WHAT YOU SHOULD DO: From the records below, output exactly the lines running from the line containing "-- ==== Sys2Proof/Machine/PairRole.lean" through the line containing "def pairEv (k", and no others.

Stored data:
────────────────────────────────────────

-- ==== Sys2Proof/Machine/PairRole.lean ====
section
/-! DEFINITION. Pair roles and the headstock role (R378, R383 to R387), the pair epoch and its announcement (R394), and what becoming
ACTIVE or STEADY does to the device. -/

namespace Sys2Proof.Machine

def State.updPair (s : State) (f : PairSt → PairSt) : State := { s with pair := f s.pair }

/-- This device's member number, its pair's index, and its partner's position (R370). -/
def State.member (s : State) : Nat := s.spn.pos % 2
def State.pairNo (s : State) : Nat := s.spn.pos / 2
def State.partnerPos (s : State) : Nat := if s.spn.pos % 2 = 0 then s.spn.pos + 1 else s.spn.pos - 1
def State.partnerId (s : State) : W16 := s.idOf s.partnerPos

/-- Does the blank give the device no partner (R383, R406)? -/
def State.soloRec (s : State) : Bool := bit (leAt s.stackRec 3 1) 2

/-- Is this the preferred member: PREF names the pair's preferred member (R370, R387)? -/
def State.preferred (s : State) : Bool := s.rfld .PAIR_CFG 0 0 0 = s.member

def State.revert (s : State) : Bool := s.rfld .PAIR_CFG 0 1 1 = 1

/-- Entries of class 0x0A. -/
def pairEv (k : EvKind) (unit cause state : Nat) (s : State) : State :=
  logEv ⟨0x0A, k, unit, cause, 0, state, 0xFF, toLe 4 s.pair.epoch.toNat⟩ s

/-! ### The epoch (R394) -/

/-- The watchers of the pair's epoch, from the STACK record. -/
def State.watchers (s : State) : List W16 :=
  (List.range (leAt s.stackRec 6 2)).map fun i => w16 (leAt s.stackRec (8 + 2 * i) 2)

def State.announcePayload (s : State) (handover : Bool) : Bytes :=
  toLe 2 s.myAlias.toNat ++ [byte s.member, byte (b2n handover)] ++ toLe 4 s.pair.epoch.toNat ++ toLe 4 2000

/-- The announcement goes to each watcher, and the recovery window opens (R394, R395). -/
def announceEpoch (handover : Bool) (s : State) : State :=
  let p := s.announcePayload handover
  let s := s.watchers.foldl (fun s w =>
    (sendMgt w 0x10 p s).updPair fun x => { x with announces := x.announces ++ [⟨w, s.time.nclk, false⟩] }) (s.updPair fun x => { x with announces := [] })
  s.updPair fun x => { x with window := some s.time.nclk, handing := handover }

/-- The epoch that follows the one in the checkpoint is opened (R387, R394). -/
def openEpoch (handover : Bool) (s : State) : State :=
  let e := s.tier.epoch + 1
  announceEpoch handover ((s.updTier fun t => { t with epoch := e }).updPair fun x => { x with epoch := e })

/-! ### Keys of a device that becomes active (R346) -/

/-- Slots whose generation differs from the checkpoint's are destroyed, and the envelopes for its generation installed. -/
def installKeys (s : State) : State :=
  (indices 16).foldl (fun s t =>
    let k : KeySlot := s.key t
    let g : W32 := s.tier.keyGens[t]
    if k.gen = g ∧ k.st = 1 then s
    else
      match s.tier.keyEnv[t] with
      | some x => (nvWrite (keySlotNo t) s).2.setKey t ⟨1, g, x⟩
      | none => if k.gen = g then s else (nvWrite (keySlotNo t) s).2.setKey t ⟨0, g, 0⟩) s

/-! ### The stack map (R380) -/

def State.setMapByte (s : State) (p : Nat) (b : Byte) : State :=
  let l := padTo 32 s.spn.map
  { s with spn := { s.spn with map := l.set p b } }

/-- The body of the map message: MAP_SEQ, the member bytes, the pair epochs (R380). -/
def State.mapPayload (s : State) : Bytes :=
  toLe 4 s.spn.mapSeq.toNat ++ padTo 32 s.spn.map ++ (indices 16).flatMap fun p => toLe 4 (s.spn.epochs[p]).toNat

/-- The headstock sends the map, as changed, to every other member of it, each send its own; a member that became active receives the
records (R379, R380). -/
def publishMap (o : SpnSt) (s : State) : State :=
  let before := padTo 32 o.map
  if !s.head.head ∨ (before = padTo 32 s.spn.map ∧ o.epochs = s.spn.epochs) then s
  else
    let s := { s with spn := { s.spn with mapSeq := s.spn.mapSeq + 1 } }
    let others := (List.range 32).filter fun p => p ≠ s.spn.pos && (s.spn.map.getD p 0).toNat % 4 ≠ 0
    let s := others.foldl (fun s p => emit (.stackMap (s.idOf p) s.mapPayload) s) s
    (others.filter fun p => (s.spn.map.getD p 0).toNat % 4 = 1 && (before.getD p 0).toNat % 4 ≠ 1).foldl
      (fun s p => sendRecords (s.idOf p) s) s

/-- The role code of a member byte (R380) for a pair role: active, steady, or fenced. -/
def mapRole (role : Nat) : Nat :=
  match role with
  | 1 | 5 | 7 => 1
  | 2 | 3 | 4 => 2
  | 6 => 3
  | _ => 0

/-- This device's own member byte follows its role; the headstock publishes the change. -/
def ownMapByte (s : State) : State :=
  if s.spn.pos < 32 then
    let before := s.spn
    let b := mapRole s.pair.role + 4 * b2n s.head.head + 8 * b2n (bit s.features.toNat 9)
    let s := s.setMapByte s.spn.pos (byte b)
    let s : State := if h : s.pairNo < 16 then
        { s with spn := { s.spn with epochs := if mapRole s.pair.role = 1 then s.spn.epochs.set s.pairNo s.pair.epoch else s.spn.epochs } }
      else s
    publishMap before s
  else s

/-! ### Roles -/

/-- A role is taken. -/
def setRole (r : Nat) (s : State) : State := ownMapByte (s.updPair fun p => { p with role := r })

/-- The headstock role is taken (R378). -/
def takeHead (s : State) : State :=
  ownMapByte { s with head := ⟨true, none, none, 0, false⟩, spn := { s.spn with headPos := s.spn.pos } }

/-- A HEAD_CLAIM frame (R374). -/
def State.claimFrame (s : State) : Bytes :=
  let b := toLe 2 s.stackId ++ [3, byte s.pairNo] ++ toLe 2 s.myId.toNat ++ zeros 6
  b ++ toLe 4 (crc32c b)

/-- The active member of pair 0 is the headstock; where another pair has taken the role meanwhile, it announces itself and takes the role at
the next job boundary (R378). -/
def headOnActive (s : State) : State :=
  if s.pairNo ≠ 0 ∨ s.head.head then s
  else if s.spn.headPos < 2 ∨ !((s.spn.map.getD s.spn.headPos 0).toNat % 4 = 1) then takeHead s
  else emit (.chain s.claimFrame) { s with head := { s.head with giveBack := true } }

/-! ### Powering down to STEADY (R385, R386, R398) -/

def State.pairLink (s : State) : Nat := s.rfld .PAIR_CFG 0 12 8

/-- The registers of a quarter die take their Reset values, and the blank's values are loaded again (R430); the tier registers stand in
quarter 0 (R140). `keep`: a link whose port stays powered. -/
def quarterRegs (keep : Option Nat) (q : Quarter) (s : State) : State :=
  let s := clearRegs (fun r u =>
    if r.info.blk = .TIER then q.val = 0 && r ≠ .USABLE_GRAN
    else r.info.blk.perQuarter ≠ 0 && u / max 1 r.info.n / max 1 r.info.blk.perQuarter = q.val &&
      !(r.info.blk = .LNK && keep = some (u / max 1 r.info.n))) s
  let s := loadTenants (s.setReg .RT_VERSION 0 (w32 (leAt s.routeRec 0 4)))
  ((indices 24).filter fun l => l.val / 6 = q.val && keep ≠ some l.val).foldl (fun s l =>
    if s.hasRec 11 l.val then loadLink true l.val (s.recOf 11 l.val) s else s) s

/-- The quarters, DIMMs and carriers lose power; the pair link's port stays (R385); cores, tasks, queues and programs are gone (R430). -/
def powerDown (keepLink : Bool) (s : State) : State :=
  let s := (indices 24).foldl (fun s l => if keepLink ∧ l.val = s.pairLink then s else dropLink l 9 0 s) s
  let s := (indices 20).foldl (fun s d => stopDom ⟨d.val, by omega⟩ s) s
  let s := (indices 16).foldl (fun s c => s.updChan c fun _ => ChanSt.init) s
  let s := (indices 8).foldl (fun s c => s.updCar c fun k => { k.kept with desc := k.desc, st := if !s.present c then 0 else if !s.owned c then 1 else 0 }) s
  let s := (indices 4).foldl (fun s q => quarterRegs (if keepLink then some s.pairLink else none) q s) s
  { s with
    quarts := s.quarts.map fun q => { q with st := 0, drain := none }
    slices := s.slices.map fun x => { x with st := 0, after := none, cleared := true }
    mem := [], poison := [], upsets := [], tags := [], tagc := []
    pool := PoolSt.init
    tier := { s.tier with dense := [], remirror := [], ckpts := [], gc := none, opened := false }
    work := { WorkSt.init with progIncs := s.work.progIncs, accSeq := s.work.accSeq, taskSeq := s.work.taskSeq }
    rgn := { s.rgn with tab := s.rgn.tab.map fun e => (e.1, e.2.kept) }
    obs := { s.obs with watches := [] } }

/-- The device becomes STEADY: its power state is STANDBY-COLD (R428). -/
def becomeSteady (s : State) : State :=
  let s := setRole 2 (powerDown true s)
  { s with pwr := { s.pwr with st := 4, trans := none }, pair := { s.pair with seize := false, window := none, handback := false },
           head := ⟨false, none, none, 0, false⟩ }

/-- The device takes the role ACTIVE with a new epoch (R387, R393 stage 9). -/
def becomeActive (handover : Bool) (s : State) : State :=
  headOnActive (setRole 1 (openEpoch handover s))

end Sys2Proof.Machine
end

────────────────────────────────────────

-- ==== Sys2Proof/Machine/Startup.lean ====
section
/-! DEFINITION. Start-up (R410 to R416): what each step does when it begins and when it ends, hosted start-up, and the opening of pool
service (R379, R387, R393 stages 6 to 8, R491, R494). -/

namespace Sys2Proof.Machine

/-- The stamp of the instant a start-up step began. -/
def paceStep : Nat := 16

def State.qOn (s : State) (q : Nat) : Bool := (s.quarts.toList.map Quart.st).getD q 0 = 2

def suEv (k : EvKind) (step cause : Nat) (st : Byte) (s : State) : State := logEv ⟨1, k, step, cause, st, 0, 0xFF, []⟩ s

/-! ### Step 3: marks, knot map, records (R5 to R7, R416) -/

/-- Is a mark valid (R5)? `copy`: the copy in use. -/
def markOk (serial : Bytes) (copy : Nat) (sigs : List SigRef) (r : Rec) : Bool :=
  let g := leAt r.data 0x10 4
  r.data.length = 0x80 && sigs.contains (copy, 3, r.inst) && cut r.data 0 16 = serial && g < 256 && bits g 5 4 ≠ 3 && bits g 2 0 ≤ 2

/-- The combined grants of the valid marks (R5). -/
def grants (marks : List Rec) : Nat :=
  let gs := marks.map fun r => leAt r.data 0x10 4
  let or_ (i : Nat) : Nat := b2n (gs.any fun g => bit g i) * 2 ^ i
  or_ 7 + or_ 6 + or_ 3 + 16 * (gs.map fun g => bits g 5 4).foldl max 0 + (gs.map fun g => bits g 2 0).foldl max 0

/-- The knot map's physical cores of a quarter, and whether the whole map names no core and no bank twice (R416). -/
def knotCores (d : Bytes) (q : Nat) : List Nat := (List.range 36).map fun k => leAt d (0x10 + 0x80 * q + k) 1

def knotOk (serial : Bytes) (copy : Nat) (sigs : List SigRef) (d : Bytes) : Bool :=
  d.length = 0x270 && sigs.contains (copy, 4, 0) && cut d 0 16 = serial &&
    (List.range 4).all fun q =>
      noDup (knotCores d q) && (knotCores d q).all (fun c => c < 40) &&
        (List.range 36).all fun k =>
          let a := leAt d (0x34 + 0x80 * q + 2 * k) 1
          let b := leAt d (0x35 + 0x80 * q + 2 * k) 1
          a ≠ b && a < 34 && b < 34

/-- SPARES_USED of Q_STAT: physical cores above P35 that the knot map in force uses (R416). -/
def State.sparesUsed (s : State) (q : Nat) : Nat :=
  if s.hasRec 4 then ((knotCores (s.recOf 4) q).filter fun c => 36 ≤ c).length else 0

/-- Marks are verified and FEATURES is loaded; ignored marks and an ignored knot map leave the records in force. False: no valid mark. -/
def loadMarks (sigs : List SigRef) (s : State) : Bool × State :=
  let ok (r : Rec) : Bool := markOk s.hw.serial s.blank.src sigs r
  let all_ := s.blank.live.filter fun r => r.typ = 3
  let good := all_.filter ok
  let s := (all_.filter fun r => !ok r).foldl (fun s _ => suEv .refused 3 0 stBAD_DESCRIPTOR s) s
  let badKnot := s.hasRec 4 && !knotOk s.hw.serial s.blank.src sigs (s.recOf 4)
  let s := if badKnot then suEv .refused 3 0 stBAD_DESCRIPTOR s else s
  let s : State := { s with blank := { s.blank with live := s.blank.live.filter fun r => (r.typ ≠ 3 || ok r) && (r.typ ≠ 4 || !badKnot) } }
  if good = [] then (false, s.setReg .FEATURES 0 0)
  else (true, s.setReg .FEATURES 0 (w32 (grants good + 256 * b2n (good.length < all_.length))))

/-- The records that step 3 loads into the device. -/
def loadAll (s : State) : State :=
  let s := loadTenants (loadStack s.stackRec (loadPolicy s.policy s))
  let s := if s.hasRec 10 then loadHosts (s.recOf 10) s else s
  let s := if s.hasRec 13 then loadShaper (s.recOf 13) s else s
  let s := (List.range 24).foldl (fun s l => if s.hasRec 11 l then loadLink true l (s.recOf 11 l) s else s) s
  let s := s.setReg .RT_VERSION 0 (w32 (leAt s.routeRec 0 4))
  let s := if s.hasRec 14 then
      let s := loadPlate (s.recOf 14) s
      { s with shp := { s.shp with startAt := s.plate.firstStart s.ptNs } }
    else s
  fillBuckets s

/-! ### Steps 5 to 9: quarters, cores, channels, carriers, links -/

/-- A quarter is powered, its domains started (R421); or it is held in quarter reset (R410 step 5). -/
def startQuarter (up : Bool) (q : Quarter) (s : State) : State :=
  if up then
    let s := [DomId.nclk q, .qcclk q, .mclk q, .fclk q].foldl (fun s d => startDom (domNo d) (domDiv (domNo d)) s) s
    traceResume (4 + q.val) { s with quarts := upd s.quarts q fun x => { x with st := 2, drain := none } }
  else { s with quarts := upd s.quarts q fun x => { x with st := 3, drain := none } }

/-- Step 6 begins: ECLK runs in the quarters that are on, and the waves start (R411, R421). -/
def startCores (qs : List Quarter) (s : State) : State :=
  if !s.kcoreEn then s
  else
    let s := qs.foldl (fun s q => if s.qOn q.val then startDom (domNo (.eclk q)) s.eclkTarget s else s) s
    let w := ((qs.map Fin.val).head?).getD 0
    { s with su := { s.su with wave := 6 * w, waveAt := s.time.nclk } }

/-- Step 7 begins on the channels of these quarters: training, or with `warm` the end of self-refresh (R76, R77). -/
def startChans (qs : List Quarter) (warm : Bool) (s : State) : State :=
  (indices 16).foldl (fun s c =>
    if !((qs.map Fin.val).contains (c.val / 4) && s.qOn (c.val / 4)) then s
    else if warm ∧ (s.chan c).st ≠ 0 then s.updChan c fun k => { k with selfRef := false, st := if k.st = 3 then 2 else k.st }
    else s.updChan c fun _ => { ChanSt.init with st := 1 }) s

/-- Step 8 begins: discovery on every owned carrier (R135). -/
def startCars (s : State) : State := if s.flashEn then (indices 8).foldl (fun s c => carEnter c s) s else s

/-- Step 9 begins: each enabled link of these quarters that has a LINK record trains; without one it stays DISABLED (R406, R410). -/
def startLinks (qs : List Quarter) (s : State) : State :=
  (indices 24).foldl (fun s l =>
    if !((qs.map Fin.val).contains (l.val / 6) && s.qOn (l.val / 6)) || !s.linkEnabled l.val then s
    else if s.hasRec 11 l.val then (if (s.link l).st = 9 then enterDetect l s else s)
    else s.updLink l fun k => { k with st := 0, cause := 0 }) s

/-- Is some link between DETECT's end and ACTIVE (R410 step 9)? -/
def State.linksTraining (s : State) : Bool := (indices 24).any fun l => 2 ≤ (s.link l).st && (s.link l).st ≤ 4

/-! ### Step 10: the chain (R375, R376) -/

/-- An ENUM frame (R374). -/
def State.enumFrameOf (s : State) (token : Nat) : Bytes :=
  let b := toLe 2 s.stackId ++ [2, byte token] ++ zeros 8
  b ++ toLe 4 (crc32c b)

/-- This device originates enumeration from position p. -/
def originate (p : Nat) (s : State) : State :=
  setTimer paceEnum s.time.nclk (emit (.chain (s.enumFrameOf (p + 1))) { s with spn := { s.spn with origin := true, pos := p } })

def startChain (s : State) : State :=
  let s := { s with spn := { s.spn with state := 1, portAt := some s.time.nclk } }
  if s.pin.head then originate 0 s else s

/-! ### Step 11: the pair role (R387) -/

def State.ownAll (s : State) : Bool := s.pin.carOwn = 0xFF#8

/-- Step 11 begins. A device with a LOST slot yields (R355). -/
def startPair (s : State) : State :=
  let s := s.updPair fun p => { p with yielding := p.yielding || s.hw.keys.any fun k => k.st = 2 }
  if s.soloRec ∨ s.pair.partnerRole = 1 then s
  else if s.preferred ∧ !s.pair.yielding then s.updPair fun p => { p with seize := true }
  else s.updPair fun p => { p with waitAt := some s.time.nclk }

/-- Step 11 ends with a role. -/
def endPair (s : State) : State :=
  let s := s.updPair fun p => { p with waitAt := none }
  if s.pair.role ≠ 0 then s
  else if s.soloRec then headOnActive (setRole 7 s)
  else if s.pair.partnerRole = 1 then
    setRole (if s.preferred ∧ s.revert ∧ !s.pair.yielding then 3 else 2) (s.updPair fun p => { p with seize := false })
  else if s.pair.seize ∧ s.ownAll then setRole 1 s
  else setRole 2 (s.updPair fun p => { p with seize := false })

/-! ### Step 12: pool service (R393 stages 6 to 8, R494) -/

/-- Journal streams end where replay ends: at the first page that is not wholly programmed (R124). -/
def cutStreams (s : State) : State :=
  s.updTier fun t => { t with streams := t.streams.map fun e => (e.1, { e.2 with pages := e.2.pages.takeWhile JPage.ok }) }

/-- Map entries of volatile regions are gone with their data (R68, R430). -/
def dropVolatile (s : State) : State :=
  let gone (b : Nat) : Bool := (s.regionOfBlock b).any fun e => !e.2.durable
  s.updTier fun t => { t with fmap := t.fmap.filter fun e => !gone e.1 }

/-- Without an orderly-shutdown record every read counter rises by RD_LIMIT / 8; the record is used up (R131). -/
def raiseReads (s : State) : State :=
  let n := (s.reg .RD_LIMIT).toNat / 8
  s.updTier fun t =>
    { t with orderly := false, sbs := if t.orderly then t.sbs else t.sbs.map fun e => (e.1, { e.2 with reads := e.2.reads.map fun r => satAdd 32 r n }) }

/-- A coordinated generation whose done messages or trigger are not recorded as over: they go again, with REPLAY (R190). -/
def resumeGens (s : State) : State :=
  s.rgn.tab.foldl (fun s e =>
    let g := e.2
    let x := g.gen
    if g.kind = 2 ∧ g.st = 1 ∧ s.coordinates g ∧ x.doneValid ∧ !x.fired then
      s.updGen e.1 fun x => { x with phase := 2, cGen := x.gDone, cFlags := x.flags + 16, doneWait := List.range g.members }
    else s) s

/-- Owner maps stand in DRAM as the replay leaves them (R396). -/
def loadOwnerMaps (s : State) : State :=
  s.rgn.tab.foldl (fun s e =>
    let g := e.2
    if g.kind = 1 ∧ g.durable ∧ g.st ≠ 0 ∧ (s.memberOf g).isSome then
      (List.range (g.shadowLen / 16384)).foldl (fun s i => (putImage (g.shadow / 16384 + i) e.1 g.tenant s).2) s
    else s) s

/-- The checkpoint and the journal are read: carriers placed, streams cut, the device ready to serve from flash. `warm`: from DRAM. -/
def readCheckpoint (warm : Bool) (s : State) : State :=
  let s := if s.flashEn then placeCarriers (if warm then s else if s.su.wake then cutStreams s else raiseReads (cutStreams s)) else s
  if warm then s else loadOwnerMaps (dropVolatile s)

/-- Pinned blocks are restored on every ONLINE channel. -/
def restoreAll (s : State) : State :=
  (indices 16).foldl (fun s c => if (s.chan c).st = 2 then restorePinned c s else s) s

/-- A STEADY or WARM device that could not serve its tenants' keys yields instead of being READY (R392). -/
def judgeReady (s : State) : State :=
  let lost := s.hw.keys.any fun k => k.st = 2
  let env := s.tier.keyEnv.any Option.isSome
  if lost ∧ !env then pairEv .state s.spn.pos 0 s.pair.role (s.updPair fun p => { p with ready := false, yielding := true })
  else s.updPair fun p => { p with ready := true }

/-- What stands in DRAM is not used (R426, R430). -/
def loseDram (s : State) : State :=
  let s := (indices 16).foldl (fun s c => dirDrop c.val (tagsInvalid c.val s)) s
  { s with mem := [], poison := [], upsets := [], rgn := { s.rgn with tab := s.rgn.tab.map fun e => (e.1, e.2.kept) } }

────────────────────────────────────────

YOUR RESPONSE:
-- ==== Sys2Proof/Machine/PairRole.lean ====
section
/-! DEFINITION. Pair roles and the headstock role (R378, R383 to R387), the pair epoch and its announcement (R394), and what becoming
ACTIVE or STEADY does to the device. -/

namespace Sys2Proof.Machine

def State.updPair (s : State) (f : PairSt → PairSt) : State := { s with pair := f s.pair }

/-- This device's member number, its pair's index, and its partner's position (R370). -/
def State.member (s : State) : Nat := s.spn.pos % 2
def State.pairNo (s : State) : Nat := s.spn.pos / 2
def State.partnerPos (s : State) : Nat := if s.spn.pos % 2 = 0 then s.spn.pos + 1 else s.spn.pos - 1
def State.partnerId (s : State) : W16 := s.idOf s.partnerPos

/-- Does the blank give the device no partner (R383, R406)? -/
def State.soloRec (s : State) : Bool := bit (leAt s.stackRec 3 1) 2

/-- Is this the preferred member: PREF names the pair's preferred member (R370, R387)? -/
def State.preferred (s : State) : Bool := s.rfld .PAIR_CFG 0 0 0 = s.member

def State.revert (s : State) : Bool := s.rfld .PAIR_CFG 0 1 1 = 1

/-- Entries of class 0x0A. -/
def pairEv (k : EvKind) (unit cause state : Nat) (s : State) : State :=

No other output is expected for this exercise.